- Exercise requirements: From the records below, give the number of lines that contain the string "harvSeq", without any other text.

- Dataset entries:
== == ==

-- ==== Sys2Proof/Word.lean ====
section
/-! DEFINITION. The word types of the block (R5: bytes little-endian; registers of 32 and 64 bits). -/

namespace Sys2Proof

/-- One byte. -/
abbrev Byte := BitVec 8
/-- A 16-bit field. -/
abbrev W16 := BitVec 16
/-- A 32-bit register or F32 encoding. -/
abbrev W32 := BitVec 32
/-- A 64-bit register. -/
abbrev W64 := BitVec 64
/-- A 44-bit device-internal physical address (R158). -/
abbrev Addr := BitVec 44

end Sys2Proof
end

== == ==

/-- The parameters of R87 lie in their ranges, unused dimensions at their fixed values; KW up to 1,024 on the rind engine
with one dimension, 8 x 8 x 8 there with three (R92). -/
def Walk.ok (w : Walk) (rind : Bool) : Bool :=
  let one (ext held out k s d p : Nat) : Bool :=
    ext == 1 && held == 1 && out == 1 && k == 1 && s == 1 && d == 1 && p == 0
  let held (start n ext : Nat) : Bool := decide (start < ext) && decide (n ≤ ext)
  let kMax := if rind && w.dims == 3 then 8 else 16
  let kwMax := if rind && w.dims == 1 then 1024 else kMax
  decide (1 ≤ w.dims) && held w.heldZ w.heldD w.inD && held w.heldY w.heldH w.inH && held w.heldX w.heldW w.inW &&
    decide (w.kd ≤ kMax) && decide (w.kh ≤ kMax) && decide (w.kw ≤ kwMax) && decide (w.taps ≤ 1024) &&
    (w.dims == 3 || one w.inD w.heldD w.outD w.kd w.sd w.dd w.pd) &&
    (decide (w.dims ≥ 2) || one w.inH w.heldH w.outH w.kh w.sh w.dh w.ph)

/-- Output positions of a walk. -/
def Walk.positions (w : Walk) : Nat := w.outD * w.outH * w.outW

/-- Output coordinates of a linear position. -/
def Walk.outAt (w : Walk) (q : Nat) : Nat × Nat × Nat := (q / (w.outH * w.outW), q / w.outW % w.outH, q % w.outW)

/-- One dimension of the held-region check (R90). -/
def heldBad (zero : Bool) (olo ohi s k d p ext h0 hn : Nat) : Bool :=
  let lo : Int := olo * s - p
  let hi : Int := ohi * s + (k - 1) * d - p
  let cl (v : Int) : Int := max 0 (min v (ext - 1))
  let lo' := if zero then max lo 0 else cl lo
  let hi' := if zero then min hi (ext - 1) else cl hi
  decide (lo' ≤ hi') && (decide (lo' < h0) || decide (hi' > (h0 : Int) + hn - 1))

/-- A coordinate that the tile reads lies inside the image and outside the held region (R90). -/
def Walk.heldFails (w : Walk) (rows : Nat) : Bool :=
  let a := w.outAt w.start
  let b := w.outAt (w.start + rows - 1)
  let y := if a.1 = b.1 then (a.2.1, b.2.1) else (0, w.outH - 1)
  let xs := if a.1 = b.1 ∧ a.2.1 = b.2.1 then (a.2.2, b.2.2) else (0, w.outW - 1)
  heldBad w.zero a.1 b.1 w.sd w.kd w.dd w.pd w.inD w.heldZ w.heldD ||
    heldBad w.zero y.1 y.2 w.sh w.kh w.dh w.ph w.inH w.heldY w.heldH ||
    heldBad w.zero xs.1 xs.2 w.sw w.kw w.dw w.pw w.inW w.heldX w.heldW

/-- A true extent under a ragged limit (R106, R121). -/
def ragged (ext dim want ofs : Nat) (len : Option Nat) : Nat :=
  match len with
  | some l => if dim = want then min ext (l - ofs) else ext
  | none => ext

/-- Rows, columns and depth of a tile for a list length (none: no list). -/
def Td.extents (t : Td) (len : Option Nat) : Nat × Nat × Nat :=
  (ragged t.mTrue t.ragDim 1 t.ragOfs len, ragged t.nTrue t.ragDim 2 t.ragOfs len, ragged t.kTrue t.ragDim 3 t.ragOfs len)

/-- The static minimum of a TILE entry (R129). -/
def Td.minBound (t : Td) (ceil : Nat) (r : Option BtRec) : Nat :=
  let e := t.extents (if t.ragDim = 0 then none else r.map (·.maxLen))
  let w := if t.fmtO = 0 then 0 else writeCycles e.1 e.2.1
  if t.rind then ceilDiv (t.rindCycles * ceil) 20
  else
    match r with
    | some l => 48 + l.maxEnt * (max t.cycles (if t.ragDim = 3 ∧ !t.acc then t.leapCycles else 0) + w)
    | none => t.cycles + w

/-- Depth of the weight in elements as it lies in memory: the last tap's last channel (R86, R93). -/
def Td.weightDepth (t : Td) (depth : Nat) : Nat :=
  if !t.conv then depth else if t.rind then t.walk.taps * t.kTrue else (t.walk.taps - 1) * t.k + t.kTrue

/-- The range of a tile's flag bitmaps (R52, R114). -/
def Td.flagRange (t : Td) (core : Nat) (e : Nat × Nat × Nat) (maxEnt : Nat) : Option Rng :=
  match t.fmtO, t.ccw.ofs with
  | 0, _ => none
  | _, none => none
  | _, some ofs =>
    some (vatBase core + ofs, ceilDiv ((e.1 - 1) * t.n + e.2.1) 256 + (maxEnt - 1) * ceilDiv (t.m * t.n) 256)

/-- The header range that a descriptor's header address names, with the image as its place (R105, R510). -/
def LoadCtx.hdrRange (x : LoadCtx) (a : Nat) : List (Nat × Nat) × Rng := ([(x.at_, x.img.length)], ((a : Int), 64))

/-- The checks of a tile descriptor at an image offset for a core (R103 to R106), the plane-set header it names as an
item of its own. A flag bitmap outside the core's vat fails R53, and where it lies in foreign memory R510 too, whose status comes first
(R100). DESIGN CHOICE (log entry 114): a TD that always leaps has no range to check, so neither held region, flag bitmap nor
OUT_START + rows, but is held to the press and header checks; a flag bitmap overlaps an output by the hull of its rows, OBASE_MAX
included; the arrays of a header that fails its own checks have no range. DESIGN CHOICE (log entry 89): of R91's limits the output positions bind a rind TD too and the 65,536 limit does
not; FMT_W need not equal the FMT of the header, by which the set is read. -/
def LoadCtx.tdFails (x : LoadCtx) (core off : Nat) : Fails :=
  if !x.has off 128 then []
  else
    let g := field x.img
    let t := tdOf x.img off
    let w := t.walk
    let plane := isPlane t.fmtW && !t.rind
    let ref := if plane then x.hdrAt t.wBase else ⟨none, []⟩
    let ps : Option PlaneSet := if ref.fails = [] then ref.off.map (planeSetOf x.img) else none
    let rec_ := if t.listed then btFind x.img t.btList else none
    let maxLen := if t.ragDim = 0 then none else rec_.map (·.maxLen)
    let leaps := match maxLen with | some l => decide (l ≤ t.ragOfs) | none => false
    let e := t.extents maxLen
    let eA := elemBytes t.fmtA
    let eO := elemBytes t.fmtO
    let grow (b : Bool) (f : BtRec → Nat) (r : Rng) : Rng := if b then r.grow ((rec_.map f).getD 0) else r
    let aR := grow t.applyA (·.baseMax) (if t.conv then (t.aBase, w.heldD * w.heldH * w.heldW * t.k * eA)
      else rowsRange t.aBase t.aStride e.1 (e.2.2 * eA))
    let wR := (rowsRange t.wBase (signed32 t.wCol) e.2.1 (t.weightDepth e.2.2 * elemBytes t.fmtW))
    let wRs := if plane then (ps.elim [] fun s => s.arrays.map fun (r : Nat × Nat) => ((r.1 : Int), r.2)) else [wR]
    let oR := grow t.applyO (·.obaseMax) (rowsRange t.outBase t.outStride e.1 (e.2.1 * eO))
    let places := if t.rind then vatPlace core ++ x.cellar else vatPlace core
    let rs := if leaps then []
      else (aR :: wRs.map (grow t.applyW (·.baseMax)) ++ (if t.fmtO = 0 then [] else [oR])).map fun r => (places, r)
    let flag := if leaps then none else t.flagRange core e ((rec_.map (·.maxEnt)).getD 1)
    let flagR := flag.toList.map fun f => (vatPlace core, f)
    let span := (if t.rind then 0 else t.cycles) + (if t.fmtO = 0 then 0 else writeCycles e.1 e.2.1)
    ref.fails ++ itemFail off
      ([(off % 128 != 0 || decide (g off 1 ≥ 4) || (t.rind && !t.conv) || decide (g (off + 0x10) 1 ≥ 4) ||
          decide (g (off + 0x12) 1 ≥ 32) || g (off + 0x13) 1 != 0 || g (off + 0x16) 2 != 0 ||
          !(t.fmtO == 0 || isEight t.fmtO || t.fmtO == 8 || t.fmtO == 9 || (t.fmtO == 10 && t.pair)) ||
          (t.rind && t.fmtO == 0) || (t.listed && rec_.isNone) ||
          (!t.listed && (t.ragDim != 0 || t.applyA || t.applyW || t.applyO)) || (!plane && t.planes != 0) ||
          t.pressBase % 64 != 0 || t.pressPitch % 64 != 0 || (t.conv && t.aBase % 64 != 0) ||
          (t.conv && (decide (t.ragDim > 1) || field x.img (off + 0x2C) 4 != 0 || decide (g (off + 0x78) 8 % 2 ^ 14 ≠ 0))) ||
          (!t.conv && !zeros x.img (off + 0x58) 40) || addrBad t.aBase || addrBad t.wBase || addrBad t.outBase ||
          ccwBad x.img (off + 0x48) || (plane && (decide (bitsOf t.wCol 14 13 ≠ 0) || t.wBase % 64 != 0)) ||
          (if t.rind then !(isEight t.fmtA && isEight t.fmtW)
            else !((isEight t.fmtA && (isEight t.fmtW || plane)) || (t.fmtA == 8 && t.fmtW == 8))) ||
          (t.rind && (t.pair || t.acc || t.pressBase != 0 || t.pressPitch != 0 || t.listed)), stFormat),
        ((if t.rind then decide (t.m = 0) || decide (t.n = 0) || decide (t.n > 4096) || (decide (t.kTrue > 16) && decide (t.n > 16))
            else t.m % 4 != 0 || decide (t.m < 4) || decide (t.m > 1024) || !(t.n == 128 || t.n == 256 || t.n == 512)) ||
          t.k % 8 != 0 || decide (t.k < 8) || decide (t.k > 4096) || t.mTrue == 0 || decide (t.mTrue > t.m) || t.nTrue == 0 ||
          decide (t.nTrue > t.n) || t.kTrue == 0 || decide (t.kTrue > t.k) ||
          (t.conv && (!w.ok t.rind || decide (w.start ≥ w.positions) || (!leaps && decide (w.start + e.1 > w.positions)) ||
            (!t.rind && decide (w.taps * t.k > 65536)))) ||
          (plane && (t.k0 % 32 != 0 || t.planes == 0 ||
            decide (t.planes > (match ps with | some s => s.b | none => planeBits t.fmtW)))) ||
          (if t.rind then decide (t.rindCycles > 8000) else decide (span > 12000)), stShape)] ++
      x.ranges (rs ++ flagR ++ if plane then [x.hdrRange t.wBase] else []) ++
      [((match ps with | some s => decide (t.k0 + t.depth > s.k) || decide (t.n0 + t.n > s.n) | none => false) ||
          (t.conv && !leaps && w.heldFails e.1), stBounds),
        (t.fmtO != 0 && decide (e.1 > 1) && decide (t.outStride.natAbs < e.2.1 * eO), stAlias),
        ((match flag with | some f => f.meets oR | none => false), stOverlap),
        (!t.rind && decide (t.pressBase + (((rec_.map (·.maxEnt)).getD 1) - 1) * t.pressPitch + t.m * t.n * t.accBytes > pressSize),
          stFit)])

== == ==

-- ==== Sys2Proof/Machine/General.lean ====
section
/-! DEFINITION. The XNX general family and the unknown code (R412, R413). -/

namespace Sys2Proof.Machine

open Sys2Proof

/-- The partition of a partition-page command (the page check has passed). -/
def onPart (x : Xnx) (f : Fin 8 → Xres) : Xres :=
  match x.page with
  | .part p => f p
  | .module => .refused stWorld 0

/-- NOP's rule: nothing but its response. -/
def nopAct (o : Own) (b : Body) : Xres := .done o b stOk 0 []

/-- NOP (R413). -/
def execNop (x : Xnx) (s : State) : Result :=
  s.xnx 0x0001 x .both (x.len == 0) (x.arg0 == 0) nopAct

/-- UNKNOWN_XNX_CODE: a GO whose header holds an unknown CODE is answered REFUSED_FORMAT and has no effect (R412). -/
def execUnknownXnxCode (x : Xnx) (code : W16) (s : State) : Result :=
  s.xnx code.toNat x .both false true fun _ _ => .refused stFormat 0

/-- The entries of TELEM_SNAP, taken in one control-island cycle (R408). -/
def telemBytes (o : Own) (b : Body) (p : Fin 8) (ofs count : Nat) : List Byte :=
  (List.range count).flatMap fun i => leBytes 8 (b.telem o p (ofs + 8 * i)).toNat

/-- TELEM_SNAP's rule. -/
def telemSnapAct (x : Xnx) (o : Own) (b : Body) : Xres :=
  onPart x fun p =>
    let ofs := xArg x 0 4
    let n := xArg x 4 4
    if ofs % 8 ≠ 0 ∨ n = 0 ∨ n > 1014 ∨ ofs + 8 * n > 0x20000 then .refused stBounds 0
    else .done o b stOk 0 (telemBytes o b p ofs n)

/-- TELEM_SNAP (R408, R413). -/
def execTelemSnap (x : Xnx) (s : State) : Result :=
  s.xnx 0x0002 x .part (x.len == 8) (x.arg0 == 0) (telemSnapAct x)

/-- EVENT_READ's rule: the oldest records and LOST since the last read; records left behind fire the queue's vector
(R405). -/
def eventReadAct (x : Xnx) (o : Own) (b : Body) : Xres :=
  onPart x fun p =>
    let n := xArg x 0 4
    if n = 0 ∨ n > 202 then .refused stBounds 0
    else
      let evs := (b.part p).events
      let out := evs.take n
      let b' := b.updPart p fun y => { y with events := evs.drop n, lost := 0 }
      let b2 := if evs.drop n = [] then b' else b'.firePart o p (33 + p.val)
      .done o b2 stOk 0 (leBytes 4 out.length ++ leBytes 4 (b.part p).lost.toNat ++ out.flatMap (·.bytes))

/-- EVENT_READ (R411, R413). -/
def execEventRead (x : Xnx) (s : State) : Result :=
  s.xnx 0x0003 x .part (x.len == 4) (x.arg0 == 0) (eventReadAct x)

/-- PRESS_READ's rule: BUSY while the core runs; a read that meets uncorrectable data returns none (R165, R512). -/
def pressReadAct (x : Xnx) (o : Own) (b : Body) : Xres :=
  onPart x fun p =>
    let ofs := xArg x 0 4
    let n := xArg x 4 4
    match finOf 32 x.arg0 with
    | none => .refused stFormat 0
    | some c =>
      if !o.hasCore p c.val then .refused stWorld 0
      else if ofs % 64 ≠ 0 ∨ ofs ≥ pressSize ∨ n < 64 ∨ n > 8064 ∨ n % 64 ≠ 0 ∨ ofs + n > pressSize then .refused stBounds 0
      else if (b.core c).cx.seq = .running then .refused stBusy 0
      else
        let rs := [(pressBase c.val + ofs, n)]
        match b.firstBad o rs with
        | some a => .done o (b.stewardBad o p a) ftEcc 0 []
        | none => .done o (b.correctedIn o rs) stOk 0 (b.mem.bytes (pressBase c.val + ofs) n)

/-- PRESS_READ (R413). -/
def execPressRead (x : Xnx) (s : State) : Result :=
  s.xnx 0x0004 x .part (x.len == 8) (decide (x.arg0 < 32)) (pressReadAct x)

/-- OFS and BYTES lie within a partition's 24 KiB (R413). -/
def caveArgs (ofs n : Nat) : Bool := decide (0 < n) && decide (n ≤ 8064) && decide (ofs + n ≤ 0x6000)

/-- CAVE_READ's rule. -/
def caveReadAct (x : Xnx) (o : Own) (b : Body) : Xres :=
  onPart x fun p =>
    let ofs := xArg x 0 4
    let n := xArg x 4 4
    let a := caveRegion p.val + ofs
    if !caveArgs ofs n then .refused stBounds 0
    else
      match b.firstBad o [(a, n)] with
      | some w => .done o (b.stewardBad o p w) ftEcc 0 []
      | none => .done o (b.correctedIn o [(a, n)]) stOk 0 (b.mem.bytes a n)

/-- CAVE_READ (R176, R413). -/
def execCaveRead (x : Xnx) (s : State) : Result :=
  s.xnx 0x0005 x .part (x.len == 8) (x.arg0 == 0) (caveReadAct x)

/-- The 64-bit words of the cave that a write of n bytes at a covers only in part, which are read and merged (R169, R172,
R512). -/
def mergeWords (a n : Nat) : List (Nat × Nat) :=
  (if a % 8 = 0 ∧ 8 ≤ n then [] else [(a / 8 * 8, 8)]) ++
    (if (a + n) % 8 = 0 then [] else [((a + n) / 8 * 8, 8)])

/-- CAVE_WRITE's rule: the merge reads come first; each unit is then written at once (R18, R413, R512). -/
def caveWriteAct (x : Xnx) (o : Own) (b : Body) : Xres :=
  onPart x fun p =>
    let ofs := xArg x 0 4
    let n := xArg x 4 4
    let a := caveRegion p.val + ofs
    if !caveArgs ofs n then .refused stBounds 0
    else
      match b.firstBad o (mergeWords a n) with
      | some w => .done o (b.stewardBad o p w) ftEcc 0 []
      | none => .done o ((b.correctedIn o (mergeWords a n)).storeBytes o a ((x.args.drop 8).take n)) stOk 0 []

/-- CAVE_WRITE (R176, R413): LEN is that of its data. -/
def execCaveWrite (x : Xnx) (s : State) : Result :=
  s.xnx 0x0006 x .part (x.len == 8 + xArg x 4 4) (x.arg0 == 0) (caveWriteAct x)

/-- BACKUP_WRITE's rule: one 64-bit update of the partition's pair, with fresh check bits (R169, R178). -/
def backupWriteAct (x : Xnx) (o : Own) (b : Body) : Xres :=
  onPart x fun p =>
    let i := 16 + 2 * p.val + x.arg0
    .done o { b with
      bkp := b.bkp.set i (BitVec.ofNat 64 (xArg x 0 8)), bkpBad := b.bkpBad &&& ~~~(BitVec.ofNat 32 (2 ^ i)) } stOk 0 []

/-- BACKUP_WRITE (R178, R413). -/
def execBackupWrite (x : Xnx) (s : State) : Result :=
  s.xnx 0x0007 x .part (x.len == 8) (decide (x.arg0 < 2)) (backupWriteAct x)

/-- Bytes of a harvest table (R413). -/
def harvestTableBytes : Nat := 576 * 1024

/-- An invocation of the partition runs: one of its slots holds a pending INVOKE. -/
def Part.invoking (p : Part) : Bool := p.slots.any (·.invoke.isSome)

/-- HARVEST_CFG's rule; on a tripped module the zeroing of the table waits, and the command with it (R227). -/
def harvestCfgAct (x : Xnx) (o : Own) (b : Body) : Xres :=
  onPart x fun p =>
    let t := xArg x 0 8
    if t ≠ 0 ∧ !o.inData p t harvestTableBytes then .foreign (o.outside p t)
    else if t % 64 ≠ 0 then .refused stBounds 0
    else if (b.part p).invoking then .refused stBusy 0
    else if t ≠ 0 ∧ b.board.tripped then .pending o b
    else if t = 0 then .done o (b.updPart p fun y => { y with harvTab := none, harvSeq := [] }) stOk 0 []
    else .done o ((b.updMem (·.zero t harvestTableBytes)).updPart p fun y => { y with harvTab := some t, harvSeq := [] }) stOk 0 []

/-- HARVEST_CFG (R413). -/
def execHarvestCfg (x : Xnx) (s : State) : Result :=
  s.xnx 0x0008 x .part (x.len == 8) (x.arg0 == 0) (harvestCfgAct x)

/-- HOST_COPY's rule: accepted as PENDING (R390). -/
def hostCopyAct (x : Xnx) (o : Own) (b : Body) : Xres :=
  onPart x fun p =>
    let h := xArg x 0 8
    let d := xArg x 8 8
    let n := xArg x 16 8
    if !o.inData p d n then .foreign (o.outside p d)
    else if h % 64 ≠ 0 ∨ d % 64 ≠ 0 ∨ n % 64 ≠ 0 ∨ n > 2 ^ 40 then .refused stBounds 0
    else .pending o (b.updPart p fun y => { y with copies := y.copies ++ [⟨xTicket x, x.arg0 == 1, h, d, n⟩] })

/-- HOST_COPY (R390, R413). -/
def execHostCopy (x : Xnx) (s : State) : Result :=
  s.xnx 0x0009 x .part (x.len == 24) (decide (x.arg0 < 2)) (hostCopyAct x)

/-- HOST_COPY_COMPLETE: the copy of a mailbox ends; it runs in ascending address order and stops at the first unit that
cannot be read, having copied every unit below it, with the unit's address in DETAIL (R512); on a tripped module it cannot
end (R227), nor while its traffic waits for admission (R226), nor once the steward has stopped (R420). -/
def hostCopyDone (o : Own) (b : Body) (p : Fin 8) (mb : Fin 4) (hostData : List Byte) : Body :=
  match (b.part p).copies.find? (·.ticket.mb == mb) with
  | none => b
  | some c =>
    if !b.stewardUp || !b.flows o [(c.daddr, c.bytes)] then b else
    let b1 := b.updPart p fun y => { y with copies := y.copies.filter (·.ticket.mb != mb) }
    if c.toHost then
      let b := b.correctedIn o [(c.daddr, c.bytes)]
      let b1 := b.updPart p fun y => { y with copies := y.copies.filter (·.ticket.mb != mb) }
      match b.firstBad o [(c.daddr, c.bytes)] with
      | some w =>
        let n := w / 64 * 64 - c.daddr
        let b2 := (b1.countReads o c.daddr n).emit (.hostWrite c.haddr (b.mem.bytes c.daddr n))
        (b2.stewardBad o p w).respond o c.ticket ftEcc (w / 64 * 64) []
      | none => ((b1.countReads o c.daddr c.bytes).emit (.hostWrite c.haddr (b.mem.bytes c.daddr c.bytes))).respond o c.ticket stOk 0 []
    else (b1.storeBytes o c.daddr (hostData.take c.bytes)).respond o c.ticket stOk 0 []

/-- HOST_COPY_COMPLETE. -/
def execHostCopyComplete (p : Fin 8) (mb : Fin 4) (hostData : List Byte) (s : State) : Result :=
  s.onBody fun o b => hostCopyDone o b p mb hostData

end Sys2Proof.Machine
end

== == ==

- Task result: 2